TRY IT: Quote exactly the lines running from the line with "thread row op r" to the end of the entries, including both, and nothing else.

Data records:

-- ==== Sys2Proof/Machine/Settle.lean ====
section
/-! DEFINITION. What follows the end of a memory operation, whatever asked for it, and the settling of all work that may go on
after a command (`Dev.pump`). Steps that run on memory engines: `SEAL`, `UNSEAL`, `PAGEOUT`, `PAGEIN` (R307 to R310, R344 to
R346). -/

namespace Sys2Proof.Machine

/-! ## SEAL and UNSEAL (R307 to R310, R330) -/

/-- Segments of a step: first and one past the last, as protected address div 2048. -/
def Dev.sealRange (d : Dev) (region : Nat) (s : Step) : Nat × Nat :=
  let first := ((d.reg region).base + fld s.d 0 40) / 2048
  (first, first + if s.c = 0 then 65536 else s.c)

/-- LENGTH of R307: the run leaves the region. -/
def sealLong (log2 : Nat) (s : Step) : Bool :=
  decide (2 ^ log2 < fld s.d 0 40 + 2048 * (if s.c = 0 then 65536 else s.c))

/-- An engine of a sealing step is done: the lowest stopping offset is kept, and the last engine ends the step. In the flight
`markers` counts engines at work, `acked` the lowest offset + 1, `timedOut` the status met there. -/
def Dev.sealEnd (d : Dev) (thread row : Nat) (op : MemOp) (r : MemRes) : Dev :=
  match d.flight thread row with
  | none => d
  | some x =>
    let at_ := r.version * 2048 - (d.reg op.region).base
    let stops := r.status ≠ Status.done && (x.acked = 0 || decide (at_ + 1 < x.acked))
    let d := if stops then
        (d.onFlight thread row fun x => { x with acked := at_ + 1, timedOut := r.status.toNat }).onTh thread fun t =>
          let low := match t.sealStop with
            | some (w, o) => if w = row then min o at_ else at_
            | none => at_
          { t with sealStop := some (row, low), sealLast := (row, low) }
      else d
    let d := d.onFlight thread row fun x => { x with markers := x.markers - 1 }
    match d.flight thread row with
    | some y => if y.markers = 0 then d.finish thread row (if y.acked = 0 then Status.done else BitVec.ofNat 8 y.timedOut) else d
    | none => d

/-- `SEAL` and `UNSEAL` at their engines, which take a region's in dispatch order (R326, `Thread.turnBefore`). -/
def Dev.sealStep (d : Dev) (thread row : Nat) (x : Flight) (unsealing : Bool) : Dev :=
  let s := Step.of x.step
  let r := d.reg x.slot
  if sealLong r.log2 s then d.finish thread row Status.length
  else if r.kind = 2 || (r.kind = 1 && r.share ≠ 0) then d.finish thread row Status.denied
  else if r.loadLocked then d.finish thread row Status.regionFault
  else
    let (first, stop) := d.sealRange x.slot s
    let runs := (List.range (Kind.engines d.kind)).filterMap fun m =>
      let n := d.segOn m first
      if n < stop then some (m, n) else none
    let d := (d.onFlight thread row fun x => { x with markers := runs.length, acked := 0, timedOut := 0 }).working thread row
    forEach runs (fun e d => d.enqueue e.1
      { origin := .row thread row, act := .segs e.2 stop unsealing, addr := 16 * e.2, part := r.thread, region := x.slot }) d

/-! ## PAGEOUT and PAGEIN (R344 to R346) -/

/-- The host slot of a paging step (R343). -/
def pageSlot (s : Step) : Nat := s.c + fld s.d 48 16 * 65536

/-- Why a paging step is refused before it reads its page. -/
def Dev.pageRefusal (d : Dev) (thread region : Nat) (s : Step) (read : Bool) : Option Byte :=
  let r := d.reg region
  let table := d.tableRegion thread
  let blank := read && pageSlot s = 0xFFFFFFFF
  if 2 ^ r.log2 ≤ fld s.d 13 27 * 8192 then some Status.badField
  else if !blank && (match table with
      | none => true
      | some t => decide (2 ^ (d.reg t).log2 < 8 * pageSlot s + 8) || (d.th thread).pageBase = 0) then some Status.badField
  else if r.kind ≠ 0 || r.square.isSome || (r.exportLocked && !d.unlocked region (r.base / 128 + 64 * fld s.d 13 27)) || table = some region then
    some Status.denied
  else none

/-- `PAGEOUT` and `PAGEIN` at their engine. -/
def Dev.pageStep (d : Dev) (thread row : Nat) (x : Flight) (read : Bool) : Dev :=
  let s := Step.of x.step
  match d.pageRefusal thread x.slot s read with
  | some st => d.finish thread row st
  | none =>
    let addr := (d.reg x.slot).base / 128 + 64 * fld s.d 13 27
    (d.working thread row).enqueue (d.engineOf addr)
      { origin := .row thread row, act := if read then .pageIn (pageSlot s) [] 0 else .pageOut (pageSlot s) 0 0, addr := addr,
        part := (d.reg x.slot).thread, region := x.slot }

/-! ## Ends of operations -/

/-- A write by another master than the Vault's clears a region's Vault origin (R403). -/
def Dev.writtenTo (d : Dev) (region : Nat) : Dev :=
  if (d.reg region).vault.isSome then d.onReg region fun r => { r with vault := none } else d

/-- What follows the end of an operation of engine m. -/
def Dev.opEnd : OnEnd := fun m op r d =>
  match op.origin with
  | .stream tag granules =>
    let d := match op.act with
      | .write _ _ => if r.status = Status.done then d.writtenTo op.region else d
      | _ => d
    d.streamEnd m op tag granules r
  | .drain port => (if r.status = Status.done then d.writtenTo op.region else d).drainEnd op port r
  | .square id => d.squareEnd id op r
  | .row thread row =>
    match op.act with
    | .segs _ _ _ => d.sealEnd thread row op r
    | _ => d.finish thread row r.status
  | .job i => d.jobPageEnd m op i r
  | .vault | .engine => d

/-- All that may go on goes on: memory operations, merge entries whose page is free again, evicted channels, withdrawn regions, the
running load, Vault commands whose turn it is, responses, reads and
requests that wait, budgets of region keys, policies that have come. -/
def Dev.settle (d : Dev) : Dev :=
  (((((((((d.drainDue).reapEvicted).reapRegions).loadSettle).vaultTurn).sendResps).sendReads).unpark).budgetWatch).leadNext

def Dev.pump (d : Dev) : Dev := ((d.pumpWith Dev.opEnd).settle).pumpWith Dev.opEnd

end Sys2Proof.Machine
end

COMPLETED TASK:
    | .segs _ _ _ => d.sealEnd thread row op r
    | _ => d.finish thread row r.status
  | .job i => d.jobPageEnd m op i r
  | .vault | .engine => d

/-- All that may go on goes on: memory operations, merge entries whose page is free again, evicted channels, withdrawn regions, the
running load, Vault commands whose turn it is, responses, reads and
requests that wait, budgets of region keys, policies that have come. -/
def Dev.settle (d : Dev) : Dev :=
  (((((((((d.drainDue).reapEvicted).reapRegions).loadSettle).vaultTurn).sendResps).sendReads).unpark).budgetWatch).leadNext

def Dev.pump (d : Dev) : Dev := ((d.pumpWith Dev.opEnd).settle).pumpWith Dev.opEnd

end Sys2Proof.Machine
end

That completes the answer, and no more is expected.